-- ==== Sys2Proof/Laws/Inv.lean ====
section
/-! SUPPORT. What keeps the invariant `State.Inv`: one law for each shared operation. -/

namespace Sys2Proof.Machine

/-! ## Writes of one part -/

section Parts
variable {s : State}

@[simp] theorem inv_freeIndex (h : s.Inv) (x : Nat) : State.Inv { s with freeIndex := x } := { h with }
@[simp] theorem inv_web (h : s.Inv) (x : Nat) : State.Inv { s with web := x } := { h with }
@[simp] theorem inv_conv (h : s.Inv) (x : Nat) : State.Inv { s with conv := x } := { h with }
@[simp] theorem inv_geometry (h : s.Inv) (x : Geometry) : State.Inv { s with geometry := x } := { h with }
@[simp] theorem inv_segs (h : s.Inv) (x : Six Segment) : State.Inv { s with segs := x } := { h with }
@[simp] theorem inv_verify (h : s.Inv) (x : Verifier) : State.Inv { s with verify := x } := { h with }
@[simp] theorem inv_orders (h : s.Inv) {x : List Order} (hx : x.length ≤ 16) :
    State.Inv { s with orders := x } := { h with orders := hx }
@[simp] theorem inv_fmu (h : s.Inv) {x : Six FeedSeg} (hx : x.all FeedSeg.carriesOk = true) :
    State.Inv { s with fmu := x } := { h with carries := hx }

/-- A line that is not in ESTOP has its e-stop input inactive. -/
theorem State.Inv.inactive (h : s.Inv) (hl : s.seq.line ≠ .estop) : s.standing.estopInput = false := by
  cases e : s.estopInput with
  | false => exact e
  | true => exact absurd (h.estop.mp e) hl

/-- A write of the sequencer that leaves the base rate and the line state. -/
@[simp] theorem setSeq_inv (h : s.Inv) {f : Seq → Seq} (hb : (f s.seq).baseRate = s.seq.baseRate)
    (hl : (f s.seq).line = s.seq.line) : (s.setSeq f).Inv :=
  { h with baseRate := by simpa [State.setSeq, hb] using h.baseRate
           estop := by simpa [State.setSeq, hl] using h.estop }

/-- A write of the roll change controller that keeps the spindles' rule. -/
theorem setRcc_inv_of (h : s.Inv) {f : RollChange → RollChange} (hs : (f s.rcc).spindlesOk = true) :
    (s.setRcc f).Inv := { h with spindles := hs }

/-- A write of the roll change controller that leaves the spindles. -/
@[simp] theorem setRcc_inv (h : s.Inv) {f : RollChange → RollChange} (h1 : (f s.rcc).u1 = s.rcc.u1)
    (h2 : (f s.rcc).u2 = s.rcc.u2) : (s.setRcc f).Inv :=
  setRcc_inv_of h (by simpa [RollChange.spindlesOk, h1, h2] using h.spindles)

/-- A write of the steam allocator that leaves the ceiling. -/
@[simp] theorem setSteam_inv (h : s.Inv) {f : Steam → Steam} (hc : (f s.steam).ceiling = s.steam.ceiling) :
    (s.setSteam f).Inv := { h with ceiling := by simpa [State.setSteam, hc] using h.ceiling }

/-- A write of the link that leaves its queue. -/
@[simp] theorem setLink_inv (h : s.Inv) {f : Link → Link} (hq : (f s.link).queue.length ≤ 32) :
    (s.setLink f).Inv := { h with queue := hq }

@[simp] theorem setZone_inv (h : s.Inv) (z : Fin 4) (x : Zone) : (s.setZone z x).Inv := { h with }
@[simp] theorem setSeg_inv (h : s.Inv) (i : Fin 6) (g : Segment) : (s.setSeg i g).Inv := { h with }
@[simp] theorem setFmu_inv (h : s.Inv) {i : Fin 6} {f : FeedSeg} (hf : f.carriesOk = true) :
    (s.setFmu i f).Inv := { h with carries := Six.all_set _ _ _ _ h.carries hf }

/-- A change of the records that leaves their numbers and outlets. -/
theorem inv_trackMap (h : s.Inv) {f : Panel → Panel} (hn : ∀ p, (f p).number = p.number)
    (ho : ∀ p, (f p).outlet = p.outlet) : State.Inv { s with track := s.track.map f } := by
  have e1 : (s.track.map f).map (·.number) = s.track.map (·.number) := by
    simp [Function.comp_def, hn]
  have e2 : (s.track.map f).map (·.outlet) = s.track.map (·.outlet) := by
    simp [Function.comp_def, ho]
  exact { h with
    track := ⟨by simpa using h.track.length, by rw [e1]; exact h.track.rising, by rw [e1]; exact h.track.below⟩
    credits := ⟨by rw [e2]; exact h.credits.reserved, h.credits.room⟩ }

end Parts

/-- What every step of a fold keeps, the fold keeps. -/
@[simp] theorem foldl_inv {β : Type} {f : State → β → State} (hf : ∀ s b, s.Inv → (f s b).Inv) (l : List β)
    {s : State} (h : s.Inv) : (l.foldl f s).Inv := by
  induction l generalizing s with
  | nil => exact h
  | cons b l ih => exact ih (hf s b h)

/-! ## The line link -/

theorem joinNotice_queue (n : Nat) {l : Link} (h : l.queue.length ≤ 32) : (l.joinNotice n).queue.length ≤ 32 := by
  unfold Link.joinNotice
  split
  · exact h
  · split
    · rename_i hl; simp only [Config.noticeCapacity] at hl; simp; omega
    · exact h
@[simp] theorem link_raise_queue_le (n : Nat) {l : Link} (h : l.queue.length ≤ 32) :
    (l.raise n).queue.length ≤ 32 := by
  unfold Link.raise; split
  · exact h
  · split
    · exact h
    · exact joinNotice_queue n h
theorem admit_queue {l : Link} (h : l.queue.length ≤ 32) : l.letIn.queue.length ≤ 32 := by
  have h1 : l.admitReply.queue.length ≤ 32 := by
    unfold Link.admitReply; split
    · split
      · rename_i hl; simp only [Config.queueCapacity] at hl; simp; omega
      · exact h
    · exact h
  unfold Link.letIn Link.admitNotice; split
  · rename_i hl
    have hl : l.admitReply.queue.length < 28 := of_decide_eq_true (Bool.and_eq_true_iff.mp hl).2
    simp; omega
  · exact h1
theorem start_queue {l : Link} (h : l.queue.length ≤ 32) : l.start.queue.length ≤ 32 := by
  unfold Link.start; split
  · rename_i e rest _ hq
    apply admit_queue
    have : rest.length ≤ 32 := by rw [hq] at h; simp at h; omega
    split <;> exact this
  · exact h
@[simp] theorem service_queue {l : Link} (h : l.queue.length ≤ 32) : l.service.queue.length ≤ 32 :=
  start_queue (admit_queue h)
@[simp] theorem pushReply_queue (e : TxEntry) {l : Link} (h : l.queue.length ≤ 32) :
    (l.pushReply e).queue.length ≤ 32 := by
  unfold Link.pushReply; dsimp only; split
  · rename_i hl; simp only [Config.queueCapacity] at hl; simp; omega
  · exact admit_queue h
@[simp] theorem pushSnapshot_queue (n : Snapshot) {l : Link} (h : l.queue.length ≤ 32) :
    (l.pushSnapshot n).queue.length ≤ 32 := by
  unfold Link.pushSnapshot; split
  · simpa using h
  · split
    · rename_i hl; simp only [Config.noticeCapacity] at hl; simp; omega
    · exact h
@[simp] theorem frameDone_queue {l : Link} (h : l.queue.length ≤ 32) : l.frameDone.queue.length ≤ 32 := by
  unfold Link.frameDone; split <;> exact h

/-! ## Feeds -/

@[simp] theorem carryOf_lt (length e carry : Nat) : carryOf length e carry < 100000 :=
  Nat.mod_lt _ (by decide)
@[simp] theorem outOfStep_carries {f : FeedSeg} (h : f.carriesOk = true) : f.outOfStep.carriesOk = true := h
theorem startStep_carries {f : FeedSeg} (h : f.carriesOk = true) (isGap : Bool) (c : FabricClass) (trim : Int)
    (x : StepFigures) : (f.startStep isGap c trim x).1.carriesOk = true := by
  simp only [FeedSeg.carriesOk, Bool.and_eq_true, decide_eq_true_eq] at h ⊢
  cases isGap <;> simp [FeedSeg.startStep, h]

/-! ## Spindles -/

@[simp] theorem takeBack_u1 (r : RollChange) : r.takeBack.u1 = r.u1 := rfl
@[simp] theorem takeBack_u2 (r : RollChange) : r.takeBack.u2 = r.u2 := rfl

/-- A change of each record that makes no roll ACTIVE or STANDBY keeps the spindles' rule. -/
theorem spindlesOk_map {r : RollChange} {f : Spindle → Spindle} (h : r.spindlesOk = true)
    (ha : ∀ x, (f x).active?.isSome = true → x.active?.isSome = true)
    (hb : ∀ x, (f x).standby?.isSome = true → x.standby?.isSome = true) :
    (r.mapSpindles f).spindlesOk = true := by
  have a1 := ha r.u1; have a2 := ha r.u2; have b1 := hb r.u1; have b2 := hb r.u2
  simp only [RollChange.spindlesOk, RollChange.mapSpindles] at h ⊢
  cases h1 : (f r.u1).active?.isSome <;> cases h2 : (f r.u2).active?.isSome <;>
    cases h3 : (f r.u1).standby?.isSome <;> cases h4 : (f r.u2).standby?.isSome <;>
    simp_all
...
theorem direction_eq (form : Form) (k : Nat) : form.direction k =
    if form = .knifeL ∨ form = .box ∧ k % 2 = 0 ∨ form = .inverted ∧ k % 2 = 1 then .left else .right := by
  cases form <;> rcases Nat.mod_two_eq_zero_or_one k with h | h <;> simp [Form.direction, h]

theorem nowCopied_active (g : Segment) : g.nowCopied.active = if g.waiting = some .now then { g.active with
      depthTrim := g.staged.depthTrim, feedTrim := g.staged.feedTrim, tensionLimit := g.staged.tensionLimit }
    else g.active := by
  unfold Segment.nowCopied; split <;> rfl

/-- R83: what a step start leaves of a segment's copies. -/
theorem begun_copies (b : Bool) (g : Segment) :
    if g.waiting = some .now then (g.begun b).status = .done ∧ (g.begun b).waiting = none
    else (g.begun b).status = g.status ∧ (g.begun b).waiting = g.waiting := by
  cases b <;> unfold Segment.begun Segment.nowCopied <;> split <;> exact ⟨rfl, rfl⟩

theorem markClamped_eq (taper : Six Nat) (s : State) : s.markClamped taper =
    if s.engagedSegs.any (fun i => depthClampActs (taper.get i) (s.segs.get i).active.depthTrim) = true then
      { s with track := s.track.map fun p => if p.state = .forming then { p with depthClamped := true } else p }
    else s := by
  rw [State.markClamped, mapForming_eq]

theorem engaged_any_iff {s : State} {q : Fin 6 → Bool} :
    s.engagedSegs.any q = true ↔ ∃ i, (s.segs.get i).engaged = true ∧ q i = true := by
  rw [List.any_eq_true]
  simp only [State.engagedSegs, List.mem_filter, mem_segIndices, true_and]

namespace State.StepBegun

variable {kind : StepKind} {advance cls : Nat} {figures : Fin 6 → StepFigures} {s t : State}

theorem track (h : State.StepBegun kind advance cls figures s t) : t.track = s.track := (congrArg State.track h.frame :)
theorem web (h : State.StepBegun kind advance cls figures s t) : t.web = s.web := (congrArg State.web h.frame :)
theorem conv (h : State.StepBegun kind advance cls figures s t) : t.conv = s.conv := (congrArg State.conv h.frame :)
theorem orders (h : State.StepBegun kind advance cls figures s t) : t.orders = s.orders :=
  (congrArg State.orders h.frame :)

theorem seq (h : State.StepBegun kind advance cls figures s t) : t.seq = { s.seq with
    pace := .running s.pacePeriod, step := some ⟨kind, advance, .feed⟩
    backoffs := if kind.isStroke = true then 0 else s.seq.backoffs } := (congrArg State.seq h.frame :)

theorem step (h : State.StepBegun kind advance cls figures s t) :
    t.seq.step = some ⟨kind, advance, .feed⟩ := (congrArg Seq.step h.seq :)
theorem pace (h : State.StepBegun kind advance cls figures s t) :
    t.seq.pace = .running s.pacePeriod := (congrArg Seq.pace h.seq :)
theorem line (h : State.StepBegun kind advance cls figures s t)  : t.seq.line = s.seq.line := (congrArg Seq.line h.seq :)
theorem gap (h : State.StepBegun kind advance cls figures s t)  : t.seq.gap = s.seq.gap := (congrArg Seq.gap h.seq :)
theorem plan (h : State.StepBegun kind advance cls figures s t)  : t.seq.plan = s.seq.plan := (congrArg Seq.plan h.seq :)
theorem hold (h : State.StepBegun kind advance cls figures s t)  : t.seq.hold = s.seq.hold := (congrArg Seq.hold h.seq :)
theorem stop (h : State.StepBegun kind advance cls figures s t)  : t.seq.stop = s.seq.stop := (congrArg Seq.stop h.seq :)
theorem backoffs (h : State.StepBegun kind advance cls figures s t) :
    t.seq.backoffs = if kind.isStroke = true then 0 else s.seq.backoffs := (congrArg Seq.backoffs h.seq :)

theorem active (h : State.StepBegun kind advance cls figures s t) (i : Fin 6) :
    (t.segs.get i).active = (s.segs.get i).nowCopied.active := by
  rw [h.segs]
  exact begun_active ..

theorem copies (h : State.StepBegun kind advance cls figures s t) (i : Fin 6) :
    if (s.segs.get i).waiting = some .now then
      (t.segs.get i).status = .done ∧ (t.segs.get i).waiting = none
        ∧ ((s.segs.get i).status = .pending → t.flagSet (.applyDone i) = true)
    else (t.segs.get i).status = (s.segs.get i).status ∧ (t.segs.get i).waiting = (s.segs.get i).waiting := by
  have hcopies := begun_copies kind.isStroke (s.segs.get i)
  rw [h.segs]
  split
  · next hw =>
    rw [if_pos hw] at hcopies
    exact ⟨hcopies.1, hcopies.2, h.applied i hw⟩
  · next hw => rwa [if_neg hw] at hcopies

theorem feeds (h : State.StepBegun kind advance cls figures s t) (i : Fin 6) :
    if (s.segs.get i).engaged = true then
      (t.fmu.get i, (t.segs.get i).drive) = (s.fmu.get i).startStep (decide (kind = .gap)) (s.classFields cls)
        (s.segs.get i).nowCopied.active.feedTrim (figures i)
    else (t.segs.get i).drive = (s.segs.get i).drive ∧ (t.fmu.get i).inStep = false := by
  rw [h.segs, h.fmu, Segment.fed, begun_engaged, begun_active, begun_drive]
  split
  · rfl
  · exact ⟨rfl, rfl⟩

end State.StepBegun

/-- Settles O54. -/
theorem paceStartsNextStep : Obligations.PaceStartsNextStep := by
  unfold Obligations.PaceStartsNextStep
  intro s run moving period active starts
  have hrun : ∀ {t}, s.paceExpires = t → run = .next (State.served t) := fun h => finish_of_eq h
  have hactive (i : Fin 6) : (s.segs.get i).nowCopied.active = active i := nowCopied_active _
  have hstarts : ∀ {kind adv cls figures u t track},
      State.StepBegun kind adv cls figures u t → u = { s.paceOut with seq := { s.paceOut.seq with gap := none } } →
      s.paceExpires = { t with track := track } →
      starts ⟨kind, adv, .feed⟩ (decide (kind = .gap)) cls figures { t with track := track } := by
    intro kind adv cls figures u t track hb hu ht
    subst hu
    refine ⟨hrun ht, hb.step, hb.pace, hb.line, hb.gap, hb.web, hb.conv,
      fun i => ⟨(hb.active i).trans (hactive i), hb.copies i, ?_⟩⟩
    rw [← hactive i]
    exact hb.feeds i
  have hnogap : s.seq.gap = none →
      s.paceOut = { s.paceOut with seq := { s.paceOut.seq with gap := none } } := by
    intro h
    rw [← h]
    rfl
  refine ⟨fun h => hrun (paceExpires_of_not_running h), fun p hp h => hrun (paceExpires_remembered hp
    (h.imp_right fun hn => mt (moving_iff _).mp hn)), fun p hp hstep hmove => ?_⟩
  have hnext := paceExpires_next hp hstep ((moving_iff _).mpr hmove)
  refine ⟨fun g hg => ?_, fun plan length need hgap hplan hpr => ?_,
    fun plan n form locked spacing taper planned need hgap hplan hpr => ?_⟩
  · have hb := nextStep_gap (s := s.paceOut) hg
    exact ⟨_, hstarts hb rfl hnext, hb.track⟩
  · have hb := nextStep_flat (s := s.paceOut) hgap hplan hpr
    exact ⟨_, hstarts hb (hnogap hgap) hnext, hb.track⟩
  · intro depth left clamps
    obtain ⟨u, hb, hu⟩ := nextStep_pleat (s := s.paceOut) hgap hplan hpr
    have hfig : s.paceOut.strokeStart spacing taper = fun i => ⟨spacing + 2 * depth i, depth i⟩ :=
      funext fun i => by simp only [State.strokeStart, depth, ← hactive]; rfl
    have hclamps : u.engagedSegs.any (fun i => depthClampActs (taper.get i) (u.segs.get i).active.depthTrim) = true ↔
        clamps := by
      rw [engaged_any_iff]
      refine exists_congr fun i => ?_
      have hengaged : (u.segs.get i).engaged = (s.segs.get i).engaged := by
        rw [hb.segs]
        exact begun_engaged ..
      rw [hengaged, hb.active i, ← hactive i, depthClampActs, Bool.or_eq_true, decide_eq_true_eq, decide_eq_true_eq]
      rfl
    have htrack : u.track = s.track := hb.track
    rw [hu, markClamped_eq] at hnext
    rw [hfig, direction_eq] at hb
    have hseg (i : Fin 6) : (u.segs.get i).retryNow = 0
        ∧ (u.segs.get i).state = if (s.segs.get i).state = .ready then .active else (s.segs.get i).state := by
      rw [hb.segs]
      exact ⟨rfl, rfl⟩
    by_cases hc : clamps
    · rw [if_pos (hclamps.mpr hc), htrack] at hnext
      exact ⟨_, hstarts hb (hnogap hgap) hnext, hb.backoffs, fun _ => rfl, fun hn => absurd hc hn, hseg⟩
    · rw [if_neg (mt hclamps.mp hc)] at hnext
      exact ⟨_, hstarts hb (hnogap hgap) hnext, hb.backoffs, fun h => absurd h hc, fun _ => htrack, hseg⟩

» What the task asks:
Every line from the line containing "i).state := by" through the line containing "exact ⟨_, hstarts hb (hnogap hgap) hnext, hb.backoffs, fun h" in the records above must be retyped exactly. Leave out the rest.

» Final answer:
        ∧ (u.segs.get i).state = if (s.segs.get i).state = .ready then .active else (s.segs.get i).state := by
      rw [hb.segs]
      exact ⟨rfl, rfl⟩
    by_cases hc : clamps
    · rw [if_pos (hclamps.mpr hc), htrack] at hnext
      exact ⟨_, hstarts hb (hnogap hgap) hnext, hb.backoffs, fun _ => rfl, fun hn => absurd hc hn, hseg⟩
    · rw [if_neg (mt hclamps.mp hc)] at hnext
      exact ⟨_, hstarts hb (hnogap hgap) hnext, hb.backoffs, fun h => absurd h hc, fun _ => htrack, hseg⟩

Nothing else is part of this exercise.